Modern marketing provides you with more ways to reach your customers than ever.
It’s a perfect storm for wasting your budget: Countless shiny, new tactics and a hunger to find a better way to drive demand and results.
Of course, the long-standing observation that “what gets measured gets done” is still true, but measuring the effectiveness of marketing initiatives isn’t just a best practice.
It’s an existential necessity.
While there are plenty of mediocre products that succeed with strong sales and marketing, there are zero great products that succeed with poor sales and marketing.
Even in companies with a culture of tracking and measuring, there’s a tendency to establish metrics after an initiative has already begun.
When you wait too long to track results, it’s like trying to pinstripe a moving car: It’s certainly possible, but you’re more likely to end up with modern art than a straight line.
Measurement before execution will help your team build the proper foundation for your project.
Here are three ways that establishing metrics beforehand can set your ideas up for success.
Metrics Create Project Clarity
You should look at a marketing initiative as a way to achieve a defined, measurable objective. When you create a measurement scheme near the start of the timeline, you’ll force participants to focus on the goals first and the exciting tactics second.
For instance, a company that wants to attract younger customers might start its initiative with a specific tactic in mind (e.g., making a Snapchat account).
Instead, it should start its planning with a specific objective in mind (e.g., connecting with 500 18- to 24-year-olds by the end of the quarter).
When you concentrate on the objective, you have a much better chance of achieving it.
Metrics Establish a Project Baseline
Marketing initiatives shouldn’t be judged in a vacuum. You should gauge them against other methods of spending your time and resources.
It’s not about effectiveness, per se, it’s about determining whether a tactic is more effective than alternative approaches.
After creating an upfront metrics scheme, you’ll be able to track the baseline data points to measure against.
For example, when you test a whitepaper and see that it’s collected new leads, you need to compare it to what you’ve done in the past.
You shouldn’t simply announce that you got 95 new leads from the whitepaper.
Instead, you should say, “We increased our monthly online leads from 75 to 95 when comparing this new whitepaper to the old one.”
Knowing how many leads you’ve created is good, but it’s worthless without the context of how many leads were generated previously.
Without a baseline, it’s impossible to determine if the new tactics work.
Metrics Encourage Honesty
Admitting failure is extremely difficult. It’s natural to want to rally support for your own decisions to show that what you’ve done is wise and correct.
When you measure your results after the fact, it’s remarkable how often your initiatives look successful.
It’s so easy to select specific metrics that make a program look good.
It’s statistical gerrymandering, and it won’t guarantee a project’s success.
Rather, you need to set up predetermined success measures.
Instead of saying, “Let’s run some reports to find out how that program did,” you need to ask yourself, “Based on our predetermined success metrics, did our project achieve its objectives?”

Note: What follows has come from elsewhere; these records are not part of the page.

-- ==== Sys2Proof/Machine/SfuMath.lean ====
section
/-!
DEFINITION. What the special-function unit computes (R199, R200): the exact cases, the special operands, and for every
other operand a free value among those within the error bound of R199. The mathematical value is approximated to far
below the bound by integer series; the bound is widened by that error, so no value the manual allows is left out.
-/

namespace Sys2Proof.Machine

/-! ## Series in fixed point, 640 fraction bits -/

/-- 2^640. -/
def fxOne : Int := 2 ^ 640
/-- π × 2^640, rounded down. -/
def fxPi : Int := 0x3243F6A8885A308D313198A2E03707344A4093822299F31D0082EFA98EC4E6C89452821E638D01377BE5466CF34E90C6CC0AC29B7C97C50DD3F84D5B5B54709179216D5D98979FB1BD1310BA698DFB5AC
/-- ln 2 × 2^640, rounded down. -/
def fxLn2 : Int := 0xB17217F7D1CF79ABC9E3B39803F2F6AF40F343267298B62D8A0D175B8BAAFA2BE7B876206DEBAC98559552FB4AFA1B10ED2EAE35C138214427573B291169B8253E96CA16224AE8C51ACBDA11317C387E
/-- 2/√π × 2^640, rounded down. -/
def fxErf : Int := 0x120DD750429B6D11AE3A914FED7FD8688281341D7587CEA2E7342B06199CC416180EB39F0B24E1E2281806C12D98F35D77A3E9DDC91C394F0E9EEDF0EFFFD84A2A4AC3B98489B8CBD3845E8FEF6FF6AF9

/-- The product of two fixed-point numbers. -/
def fxMul (x y : Int) : Int := x * y / fxOne
/-- The quotient of two fixed-point numbers. -/
def fxDiv (x y : Int) : Int := x * fxOne / y
/-- `± m × 2^e` in fixed point. -/
def fxOf (neg : Bool) (m : Nat) (e : Int) : Int :=
  let v : Int := if 0 ≤ e + 640 then (m * 2 ^ (e + 640).toNat : Nat) else (m / 2 ^ (-(e + 640)).toNat : Nat)
  if neg then -v else v

/-- The sum of `n` terms of a series: from term `k`, each the last times `x` over `d k`. -/
def fxSeries (x : Int) (d : Nat → Int) : Nat → Nat → Int → Int → Int
  | 0, _, _, acc => acc
  | n + 1, k, t, acc => fxSeries x d n (k + 1) (fxMul t x / d k) (acc + t)

/-- e^x for x in [0, 1). -/
def fxExp1 (x : Int) : Int := fxSeries x (fun k => k + 1) 140 0 fxOne 0
/-- e^x, with x at most 256. -/
def fxExp (x : Int) : Int :=
  let n := x / fxLn2
  let y := fxExp1 (x % fxLn2)
  if 0 ≤ n then y * 2 ^ n.toNat else y / 2 ^ (-n).toNat
/-- sin x for x in [0, 2π). -/
def fxSin (x : Int) : Int := fxSeries (-(fxMul x x)) (fun k => (2 * k + 2) * (2 * k + 3)) 100 0 x 0
/-- cos x for x in [0, 2π). -/
def fxCos (x : Int) : Int := fxSeries (-(fxMul x x)) (fun k => (2 * k + 1) * (2 * k + 2)) 100 0 fxOne 0

/-- The sum of `z^(2k+1)/(2k+1)`. -/
def fxAtanh (z2 : Int) : Nat → Nat → Int → Int → Int
  | 0, _, _, acc => acc
  | n + 1, k, p, acc => fxAtanh z2 n (k + 1) (fxMul p z2) (acc + p / (2 * k + 1))
/-- ln((1 + z)/(1 − z)) for |z| at most 1/3. -/
def fxLnZ (z : Int) : Int := 2 * fxAtanh (fxMul z z) 210 0 z 0
/-- ln of `m × 2^e`, m not 0. -/
def fxLn (m : Nat) (e : Int) : Int :=
  let k := Nat.log2 m
  let f := fxOf false m (-k)
  fxLnZ (fxDiv (f - fxOne) (f + fxOne)) + (k + e) * fxLn2

/-- The sum of the series of erf: `(−1)^k x^(2k+1)/(k! (2k+1))`. -/
def fxErfSum (x2 : Int) : Nat → Nat → Int → Int → Int
  | 0, _, _, acc => acc
  | n + 1, k, t, acc => fxErfSum x2 n (k + 1) (-(fxMul t x2) / (k + 1)) (acc + t / (2 * k + 1))

/-- The integer square root, by bits from `i` down. -/
def isqrtBits (n : Nat) : Nat → Nat → Nat
  | 0, r => r
  | i + 1, r => isqrtBits n i (if (r + 2 ^ i) * (r + 2 ^ i) ≤ n then r + 2 ^ i else r)
/-- The integer square root of a number below 2^1800. -/
def isqrt (n : Nat) : Nat := isqrtBits n 900 0

/-! ## The functions -/

/-- An approximation `c × 2^q`, within `2^(q + s)`. -/
structure Approx where
  c : Int
  q : Int
  s : Nat
  deriving DecidableEq, Repr

/-- A fixed-point result. -/
def fxApprox (c : Int) : Approx := ⟨c, -640, 140⟩

/-- The square root of `m × 2^e`: a mantissa with a sticky bit, and its exponent. -/
def sqrtX (m : Nat) (e : Int) : Nat × Int :=
  let odd := e % 2 = 1
  let n := (if odd then 2 * m else m) * 2 ^ 800
  let r := isqrt n
  (2 * r + (if r * r = n then 0 else 1), (if odd then e - 1 else e) / 2 - 401)

/-- The value of a special function at a finite nonzero operand where it is finite (R199). -/
def sfuApprox (op : Op) (neg : Bool) (m : Nat) (e : Int) : Approx :=
  let x := fxOf neg m e
  let lim (n : Nat) : Int := clampInt (-(n * fxOne)) (n * fxOne) x
  match op with
  | .rcp => ⟨(if neg then -1 else 1) * (2 ^ 600 / (m : Int)), -600 - e, 1⟩
  | .rsq => let (r, g) := sqrtX m e; ⟨2 ^ 1200 / (r : Int), -1200 - g, 1⟩
  | .sqrt => let (r, g) := sqrtX m e; ⟨r, g, 1⟩
  | .exp2 =>
    let y := lim 300
    ⟨fxExp1 (fxMul (y % fxOne) fxLn2), y / fxOne - 640, 140⟩
  | .log2 => fxApprox (fxDiv (fxLn m e) fxLn2)
  | .sin => fxApprox (fxSin (x % (2 * fxPi)))
  | .cos => fxApprox (fxCos (x % (2 * fxPi)))
  | .tanh => let t := fxExp (2 * lim 120); fxApprox (fxDiv (t - fxOne) (t + fxOne))
  | .sigm => fxApprox (fxDiv fxOne (fxOne + fxExp (-lim 240)))
  | .erf =>
    if 6 * fxOne ≤ x then ⟨2 ^ 150, -150, 100⟩
    else if x ≤ -(6 * fxOne) then ⟨-(2 ^ 150), -150, 100⟩
    else
      let c := fxMul fxErf (fxErfSum (fxMul x x) 330 0 x 0)
      if -fxOne < x && x < fxOne then fxApprox c else ⟨c / 2 ^ 490, -150, 100⟩
  | .sinpi => fxApprox (fxSin (fxMul (x % (2 * fxOne)) fxPi))
  | .cospi => fxApprox (fxCos (fxMul (x % (2 * fxOne)) fxPi))
  | .expm1 => fxApprox (fxExp (lim 250) - fxOne)
  | .log1p =>
    if -fxOne < 2 * x && 2 * x < fxOne then fxApprox (fxLnZ (fxDiv x (2 * fxOne + x)))
    else
      let q := min e 0
      fxApprox (fxLn (2 ^ (-q).toNat + signedAt neg m e q).toNat q)
  | _ => ⟨0, 0, 0⟩

/-- The exact result where R199 lists one, or where the function is algebraic and correctly rounded. -/
def sfuExact (op : Op) (F : Ieee) (neg : Bool) (m : Nat) (e : Int) : Option FVal :=
  let pow := m == 2 ^ Nat.log2 m
  let lg := log2X m e
  match op with
  | .rcp => if pow && F.emin ≤ -lg && -lg ≤ F.bias then some (.fin neg 1 (-lg)) else none
  | .rsq => if pow && lg % 2 == 0 then some (.fin false 1 (-lg / 2)) else none
  | .sqrt => let (r, g) := sqrtX m e; some (.fin false r g)
  | .exp2 =>
    let q := min e 0
    let v := signedAt neg m e q
    if v % 2 ^ (-q).toNat = 0 then some (.fin false 1 (clampInt (-1000) 1000 (v / 2 ^ (-q).toNat))) else none
  | .log2 => if pow then some (.ofInt lg) else none
  | .sinpi | .cospi =>
    let q := min e (-1)
    let v := signedAt neg m e q
    if v % 2 ^ (-q - 1).toNat = 0 then
      let h := (v / 2 ^ (-q - 1).toNat + (if op == .cospi then 1 else 0)) % 4
      some (.fin (h == 3) (if h % 2 = 1 then 1 else 0) 0)
    else none
  | _ => none

/-- The result at a special operand, with its flags (R200). -/
def sfuSpecial (op : Op) (v : FVal) : Option (FVal × BitVec 5) :=
  let nan : FVal × BitVec 5 := (.nan false false, flagNV)
  let one (n : Bool) : FVal := .fin n 1 0
  let zero (n : Bool) : FVal := .fin n 0 0
  match v with
  | .nan sig _ => some (.nan false false, if sig then flagNV else 0)
  | .inf n =>
    match op with
    | .rcp => some (zero n, 0)
    | .rsq => some (if n then nan else (zero false, 0))
    | .sqrt | .log2 | .log1p => some (if n then nan else (.inf false, 0))
    | .exp2 => some (if n then zero false else .inf false, 0)
    | .expm1 => some (if n then one true else .inf false, 0)
    | .sin | .cos | .sinpi | .cospi => some nan
    | .tanh | .erf => some (one n, 0)
    | .sigm => some (if n then zero false else one false, 0)
    | _ => none
  | .fin n 0 _ =>
    match op with
    | .rcp | .rsq => some (.inf n, flagDZ)
    | .sqrt | .expm1 | .log1p | .sin | .sinpi | .tanh | .erf => some (zero n, 0)
    | .exp2 | .cos | .cospi => some (one false, 0)
    | .log2 => some (.inf true, flagDZ)
    | .sigm => some (.fin false 1 (-1), 0)
    | _ => none
  | .fin true m e =>
    match op with
    | .rsq | .sqrt | .log2 => some nan
    | .log1p =>
      let q := min e 0
      let k := signedAt true m e q + 2 ^ (-q).toNat
      if k < 0 then some nan else if k = 0 then some (.inf true, flagDZ) else none
    | _ => none
  | _ => none

/-- Ulps of the result in binary32, and the absolute bound as a power of two, of R199; an absolute bound alone has 0
ulps. -/
def sfuBound (op : Op) (lg : Int) : Nat × Option Int :=
  match op with
  | .rcp | .rsq | .sqrt => (1, none)
  | .exp2 | .expm1 | .log1p => (2, none)
  | .log2 => if lg = -1 || lg = 0 then (0, some (-22)) else (2, none)
  | .sin | .cos => (0, some (-21))
  | .sinpi | .cospi => (1, some (-24))
  | _ => (2, some (-24))

/-- `c × 2^q` rounded to a multiple of a format's spacing, towards −∞ or +∞, as an order number: the signed magnitude
bits. -/
def orderOf (F : Ieee) (rm : Nat) (c q : Int) : Int :=
  let (b, _) := roundMag F rm true (c < 0) c.natAbs q
  if c < 0 then -b else b

/-- A free result within the bound: the bits and the flags (R199, R200). Every overflow gives +∞ (R200; log 36). -/
def sfuFree (op : Op) (F : Ieee) (ty : Nat) (lg : Int) (src : Word) (a : Approx) : Nat × BitVec 5 :=
  let near := roundMag F 0 false (a.c < 0) a.c.natAbs a.q
  if F.infBits ≤ near.1 then (F.infBits, flagOF ||| flagNX)
  else
    let ulpExp := max (log2X a.c.natAbs a.q) F.emin - F.fb
    let (ulps, abs) := if ty = 0 then sfuBound op lg else (1, none)
    let base := min a.q (min ulpExp (-24)) - 1
    let at_ (k : Int) (x : Nat) : Int := (x : Int) * 2 ^ (k - base).toNat
    let byUlp := at_ ulpExp ulps
    let byAbs := match abs with | some k => at_ k 1 | none => 0
    let bound := max byUlp byAbs + at_ a.q (2 ^ a.s)
    let c := a.c * 2 ^ (a.q - base).toNat
    let lo := orderOf F 2 (c - bound) base
    let hi := orderOf F 3 (c + bound) base
    let k := lo + (Config.sfuValue op.code ty src).toNat % (hi - lo + 1)
    let bits := k.natAbs + (if k < 0 || (k = 0 && a.c < 0) then F.signBit else 0)
    (bits, if k.natAbs < 2 ^ F.fb then flagUF ||| flagNX else flagNX)

/-- The result bits and flags of a special function (R199, R200): TYPE and RM codes, and the source word. -/
def sfuBits (op : Op) (ty rm : Nat) (src : Word) : Nat × BitVec 5 :=
  let F := Ieee.ofTy ty
  let src : Word := BitVec.ofNat 32 (src.toNat % 2 ^ F.width)
  let v := F.decode src.toNat
  match sfuSpecial op v with
  | some (r, fl) => ((roundTo F 0 r).1, fl)
  | none =>
    match v with
    | .fin n m e =>
      match sfuExact op F n m e with
      | some r =>
        let (b, fl) := roundTo F rm r
        if op == .sqrt && ty != 0 && rm = 0 && fl != 0 then
          (b - 1 + (Config.sfuValue op.code ty src).toNat % 2 + (if (roundTo F 3 r).1 = b then 1 else 0), fl)
        else (b, fl)
      | none => sfuFree op F ty (log2X m e) src (sfuApprox op n m e)
    | _ => (F.qnan, 0)

/-- The checked result word of a special function, with its generated residue (R203), and its flags. -/
def sfuResult (op : Op) (ty rm : Nat) (src : Word) : CWord × BitVec 5 :=
  let (b, fl) := sfuBits op ty rm src
  (.gen (BitVec.ofNat 32 b), fl)

end Sys2Proof.Machine
end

It’s best to get a third-party or a separate team to measure the success or failure of your marketing initiatives.
If that’s not possible, it becomes even more critical that you establish and adopt a consistent measurement framework beforehand.
You need to put a metrics plan in place when your car is in park, not when it’s merging onto the highway.
Initiatives with clear objectives, context, and measurement benchmarks are more likely to succeed than those that lead with innovation.
It’s only after calculating ROI that you’ll be able to assess an idea’s true value.